▸ Exercise brief
Begin at the first line of the records below and, please, give each line again exactly until the line with "PORT.TENANT, 13 bits (R375). -/" is included.

====== Exercise material ======

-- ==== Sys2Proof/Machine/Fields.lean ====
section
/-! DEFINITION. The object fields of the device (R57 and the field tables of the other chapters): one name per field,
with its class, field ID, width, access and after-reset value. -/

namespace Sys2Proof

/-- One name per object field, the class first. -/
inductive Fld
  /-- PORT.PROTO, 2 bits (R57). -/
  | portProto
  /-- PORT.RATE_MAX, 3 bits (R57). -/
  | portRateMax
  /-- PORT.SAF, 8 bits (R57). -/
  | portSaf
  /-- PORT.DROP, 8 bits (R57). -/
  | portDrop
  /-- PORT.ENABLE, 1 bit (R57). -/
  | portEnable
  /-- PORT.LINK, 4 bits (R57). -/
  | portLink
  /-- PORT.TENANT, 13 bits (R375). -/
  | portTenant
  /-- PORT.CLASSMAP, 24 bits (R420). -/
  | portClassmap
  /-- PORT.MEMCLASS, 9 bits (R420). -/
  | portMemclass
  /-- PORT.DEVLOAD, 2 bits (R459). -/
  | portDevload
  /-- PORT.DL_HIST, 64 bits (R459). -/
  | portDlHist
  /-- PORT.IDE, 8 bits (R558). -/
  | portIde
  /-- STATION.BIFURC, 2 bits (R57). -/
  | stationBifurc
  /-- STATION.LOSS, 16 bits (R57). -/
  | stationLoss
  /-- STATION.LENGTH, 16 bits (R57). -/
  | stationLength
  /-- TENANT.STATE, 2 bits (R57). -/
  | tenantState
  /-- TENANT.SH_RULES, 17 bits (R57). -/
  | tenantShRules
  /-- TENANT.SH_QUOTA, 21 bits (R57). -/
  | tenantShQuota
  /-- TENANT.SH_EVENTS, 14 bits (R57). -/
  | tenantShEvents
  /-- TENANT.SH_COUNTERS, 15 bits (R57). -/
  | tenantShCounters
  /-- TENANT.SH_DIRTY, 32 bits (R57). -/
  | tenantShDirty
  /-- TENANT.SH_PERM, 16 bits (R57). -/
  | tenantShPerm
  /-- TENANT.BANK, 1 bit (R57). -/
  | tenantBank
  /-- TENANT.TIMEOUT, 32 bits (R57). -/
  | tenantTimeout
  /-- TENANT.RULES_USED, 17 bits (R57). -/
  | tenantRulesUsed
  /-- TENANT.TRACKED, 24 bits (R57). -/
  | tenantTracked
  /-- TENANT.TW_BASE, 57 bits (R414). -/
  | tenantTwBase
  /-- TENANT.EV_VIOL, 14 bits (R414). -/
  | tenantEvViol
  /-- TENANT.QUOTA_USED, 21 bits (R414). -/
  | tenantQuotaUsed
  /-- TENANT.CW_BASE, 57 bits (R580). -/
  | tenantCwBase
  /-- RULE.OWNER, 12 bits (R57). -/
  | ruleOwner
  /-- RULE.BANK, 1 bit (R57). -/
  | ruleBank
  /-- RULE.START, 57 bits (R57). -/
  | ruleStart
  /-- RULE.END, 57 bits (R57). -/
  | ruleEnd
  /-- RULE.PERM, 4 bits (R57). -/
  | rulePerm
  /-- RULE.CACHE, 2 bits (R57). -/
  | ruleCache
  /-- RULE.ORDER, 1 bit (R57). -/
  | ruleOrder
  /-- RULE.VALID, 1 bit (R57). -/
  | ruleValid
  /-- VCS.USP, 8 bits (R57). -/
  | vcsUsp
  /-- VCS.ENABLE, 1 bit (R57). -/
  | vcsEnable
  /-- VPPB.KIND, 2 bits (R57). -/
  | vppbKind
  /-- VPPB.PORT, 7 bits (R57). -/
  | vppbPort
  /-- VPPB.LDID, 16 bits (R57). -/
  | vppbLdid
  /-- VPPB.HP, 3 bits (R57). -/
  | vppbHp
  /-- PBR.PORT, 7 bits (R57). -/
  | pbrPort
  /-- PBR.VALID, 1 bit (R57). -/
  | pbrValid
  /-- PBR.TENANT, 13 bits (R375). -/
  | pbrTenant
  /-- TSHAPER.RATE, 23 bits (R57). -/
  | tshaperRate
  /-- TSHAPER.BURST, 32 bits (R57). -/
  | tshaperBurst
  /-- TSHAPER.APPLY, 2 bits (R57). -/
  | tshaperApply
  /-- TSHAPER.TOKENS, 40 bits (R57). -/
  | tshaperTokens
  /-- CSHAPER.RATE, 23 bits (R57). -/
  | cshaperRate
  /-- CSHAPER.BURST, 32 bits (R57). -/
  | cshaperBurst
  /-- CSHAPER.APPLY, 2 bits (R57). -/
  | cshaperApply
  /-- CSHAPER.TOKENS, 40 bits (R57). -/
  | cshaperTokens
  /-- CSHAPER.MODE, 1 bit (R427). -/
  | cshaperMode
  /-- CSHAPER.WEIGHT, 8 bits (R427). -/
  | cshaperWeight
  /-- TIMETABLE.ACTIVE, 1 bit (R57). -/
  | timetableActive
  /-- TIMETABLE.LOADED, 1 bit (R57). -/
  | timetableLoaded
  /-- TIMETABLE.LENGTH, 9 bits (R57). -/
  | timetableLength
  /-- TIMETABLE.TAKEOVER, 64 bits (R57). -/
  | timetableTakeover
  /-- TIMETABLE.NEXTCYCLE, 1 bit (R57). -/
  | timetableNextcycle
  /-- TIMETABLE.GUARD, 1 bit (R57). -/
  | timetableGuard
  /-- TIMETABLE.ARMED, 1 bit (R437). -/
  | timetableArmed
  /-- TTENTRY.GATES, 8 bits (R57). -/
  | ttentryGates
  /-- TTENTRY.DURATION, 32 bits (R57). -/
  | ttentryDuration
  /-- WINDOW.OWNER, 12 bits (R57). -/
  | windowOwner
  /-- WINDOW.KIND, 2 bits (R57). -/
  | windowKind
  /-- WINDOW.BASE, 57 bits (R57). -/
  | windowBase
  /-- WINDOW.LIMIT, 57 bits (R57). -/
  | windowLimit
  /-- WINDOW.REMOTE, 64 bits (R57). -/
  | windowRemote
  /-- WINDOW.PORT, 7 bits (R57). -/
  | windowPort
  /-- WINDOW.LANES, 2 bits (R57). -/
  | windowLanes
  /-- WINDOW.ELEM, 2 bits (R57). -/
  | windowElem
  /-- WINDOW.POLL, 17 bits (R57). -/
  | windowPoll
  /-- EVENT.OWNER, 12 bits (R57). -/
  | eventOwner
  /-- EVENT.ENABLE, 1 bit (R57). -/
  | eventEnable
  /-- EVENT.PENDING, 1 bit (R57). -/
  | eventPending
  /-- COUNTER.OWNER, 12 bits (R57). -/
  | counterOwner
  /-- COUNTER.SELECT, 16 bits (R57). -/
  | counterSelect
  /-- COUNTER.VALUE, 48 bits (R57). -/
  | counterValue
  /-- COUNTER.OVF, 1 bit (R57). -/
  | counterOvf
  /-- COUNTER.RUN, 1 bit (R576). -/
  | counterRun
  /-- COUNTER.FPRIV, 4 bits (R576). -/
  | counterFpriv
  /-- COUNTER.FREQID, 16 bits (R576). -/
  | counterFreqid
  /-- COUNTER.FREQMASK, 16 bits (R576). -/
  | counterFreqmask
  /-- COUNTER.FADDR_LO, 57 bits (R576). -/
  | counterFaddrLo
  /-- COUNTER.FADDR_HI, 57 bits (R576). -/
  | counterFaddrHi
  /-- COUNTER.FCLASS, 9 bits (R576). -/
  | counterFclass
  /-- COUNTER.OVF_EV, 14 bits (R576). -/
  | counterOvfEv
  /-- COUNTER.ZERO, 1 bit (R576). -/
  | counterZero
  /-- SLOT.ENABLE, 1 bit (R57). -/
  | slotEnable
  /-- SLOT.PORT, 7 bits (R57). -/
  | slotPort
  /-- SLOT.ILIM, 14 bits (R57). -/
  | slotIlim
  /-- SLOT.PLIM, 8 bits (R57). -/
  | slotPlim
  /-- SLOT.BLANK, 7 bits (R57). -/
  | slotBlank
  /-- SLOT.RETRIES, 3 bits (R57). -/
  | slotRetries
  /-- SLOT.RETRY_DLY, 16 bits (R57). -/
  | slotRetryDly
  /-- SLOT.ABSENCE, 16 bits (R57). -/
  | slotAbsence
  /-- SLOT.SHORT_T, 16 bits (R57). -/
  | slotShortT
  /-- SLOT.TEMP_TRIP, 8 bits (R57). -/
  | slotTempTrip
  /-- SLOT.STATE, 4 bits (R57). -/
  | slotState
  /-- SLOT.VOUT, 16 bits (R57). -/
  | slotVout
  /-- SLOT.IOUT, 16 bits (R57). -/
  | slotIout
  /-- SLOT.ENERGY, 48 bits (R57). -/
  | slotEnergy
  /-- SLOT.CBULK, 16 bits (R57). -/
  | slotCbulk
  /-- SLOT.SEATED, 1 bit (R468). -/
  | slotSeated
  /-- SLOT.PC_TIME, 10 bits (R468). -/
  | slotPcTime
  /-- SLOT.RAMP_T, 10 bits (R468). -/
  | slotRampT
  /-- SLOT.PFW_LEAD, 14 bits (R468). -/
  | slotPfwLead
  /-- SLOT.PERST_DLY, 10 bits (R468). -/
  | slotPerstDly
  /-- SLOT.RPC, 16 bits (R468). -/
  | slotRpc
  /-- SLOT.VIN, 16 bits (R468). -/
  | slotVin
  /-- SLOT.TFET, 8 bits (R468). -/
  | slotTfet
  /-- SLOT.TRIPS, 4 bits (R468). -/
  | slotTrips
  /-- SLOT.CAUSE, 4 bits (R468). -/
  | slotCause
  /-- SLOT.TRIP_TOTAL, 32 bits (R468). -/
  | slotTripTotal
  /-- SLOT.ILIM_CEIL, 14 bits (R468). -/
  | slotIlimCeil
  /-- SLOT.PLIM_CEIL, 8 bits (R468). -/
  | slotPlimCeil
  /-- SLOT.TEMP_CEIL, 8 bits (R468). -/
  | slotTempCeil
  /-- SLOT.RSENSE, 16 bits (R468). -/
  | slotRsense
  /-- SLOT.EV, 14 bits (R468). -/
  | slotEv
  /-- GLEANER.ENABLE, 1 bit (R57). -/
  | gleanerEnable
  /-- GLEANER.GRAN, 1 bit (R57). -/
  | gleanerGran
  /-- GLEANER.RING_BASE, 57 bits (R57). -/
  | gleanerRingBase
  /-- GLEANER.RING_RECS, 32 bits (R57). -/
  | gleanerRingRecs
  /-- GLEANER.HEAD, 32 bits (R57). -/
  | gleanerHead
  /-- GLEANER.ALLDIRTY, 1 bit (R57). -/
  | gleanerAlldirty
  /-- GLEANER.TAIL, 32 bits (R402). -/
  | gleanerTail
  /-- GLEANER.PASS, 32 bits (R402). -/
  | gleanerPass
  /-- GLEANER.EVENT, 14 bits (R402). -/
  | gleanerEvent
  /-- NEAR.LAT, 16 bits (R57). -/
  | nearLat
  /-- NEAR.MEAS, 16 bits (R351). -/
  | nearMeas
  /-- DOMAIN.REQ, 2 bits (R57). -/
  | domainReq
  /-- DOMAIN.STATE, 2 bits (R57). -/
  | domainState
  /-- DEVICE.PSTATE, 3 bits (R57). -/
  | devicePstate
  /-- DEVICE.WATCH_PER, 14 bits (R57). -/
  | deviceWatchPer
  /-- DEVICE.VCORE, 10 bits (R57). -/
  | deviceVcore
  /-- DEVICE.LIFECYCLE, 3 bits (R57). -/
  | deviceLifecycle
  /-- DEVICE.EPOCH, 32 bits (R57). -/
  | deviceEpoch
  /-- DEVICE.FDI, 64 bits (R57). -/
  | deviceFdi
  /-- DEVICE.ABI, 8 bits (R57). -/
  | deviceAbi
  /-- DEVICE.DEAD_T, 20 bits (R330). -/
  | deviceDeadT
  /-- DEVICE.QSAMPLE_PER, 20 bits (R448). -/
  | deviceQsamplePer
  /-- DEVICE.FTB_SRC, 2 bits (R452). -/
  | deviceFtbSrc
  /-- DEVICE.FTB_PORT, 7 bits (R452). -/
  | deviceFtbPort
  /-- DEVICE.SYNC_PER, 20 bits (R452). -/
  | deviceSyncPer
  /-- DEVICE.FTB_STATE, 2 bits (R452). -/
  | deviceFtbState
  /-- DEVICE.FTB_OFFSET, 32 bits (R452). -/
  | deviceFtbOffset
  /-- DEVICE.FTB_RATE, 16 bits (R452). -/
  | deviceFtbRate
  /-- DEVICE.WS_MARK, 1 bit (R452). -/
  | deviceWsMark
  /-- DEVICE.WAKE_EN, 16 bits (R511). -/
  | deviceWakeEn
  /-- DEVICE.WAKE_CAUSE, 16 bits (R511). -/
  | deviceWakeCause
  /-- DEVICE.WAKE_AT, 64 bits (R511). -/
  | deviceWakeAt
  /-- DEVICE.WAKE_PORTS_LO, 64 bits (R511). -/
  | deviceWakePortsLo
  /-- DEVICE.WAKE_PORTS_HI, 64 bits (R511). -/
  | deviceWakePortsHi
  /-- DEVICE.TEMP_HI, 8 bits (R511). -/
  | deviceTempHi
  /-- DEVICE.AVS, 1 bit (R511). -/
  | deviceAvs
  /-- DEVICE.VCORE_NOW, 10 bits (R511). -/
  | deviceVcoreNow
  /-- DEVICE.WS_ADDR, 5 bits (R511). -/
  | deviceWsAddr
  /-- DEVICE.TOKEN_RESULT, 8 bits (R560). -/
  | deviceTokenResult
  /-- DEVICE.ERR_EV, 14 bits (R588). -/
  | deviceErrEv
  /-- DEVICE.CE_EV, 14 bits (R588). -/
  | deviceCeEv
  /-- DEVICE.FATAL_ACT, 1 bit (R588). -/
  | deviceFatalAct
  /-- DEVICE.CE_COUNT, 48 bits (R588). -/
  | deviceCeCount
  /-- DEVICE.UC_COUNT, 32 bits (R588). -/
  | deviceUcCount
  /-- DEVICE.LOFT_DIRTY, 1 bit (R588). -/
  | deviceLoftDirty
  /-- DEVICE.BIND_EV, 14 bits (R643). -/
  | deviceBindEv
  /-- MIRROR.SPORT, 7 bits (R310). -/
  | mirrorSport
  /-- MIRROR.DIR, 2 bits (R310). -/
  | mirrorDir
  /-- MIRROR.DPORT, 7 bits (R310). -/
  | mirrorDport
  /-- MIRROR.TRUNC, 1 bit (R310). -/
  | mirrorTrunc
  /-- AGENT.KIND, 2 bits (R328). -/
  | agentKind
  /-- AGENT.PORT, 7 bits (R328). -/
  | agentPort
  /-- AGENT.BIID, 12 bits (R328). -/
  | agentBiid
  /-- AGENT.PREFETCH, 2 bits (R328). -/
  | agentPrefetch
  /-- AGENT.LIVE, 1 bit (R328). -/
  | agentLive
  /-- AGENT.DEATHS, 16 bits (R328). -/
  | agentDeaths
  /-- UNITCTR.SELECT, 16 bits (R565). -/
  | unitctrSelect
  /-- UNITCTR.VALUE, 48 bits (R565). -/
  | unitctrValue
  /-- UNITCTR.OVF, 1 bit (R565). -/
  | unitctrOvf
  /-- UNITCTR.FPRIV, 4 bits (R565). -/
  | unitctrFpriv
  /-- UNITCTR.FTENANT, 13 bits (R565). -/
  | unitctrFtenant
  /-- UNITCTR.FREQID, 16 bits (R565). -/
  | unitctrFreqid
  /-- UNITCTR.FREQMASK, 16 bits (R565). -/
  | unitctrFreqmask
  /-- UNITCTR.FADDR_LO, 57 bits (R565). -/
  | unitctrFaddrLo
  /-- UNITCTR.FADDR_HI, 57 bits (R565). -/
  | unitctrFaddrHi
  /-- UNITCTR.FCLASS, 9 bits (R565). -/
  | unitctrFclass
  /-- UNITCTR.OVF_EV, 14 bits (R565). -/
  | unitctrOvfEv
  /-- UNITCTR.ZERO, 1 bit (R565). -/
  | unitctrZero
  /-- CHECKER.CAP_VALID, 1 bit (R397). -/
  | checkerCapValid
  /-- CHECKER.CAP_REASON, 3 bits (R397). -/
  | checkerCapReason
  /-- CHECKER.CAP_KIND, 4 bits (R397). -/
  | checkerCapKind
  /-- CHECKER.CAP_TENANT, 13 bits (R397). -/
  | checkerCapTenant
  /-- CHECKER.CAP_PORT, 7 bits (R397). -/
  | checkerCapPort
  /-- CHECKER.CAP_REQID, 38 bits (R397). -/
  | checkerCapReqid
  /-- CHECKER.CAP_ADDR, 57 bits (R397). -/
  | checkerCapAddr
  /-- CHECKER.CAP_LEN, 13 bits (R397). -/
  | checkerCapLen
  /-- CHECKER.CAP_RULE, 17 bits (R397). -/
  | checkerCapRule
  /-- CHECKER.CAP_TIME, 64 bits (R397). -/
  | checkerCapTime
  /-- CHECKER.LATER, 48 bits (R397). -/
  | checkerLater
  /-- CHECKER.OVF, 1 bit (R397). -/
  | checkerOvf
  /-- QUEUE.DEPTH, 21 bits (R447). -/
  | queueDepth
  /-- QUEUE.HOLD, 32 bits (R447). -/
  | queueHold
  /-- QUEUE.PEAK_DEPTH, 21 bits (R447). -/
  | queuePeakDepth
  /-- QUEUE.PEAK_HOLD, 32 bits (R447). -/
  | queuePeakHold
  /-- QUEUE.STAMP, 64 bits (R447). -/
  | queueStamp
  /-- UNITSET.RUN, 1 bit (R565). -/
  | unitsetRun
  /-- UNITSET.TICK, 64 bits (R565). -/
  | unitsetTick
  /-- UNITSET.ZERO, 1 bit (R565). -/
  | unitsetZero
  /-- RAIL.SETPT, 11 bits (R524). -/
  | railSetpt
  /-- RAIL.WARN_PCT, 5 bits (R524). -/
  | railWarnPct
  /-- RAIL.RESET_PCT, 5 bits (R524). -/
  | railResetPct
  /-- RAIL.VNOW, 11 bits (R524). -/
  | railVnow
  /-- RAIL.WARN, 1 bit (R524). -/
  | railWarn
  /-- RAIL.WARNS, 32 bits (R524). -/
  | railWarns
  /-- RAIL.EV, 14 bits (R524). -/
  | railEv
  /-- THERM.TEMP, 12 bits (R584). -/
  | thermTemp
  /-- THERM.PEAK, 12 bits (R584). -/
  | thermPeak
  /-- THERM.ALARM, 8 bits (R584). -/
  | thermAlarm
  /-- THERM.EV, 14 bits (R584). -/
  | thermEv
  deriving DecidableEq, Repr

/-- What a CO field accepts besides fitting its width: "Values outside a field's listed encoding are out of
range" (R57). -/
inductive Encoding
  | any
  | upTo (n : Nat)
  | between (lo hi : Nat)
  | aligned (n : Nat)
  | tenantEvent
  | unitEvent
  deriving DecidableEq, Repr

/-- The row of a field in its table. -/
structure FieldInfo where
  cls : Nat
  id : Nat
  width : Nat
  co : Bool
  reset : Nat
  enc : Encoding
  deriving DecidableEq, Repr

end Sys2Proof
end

======

▸ Solution to this task
-- ==== Sys2Proof/Machine/Fields.lean ====
section
/-! DEFINITION. The object fields of the device (R57 and the field tables of the other chapters): one name per field,
with its class, field ID, width, access and after-reset value. -/

namespace Sys2Proof

/-- One name per object field, the class first. -/
inductive Fld
  /-- PORT.PROTO, 2 bits (R57). -/
  | portProto
  /-- PORT.RATE_MAX, 3 bits (R57). -/
  | portRateMax
  /-- PORT.SAF, 8 bits (R57). -/
  | portSaf
  /-- PORT.DROP, 8 bits (R57). -/
  | portDrop
  /-- PORT.ENABLE, 1 bit (R57). -/
  | portEnable
  /-- PORT.LINK, 4 bits (R57). -/
  | portLink
  /-- PORT.TENANT, 13 bits (R375). -/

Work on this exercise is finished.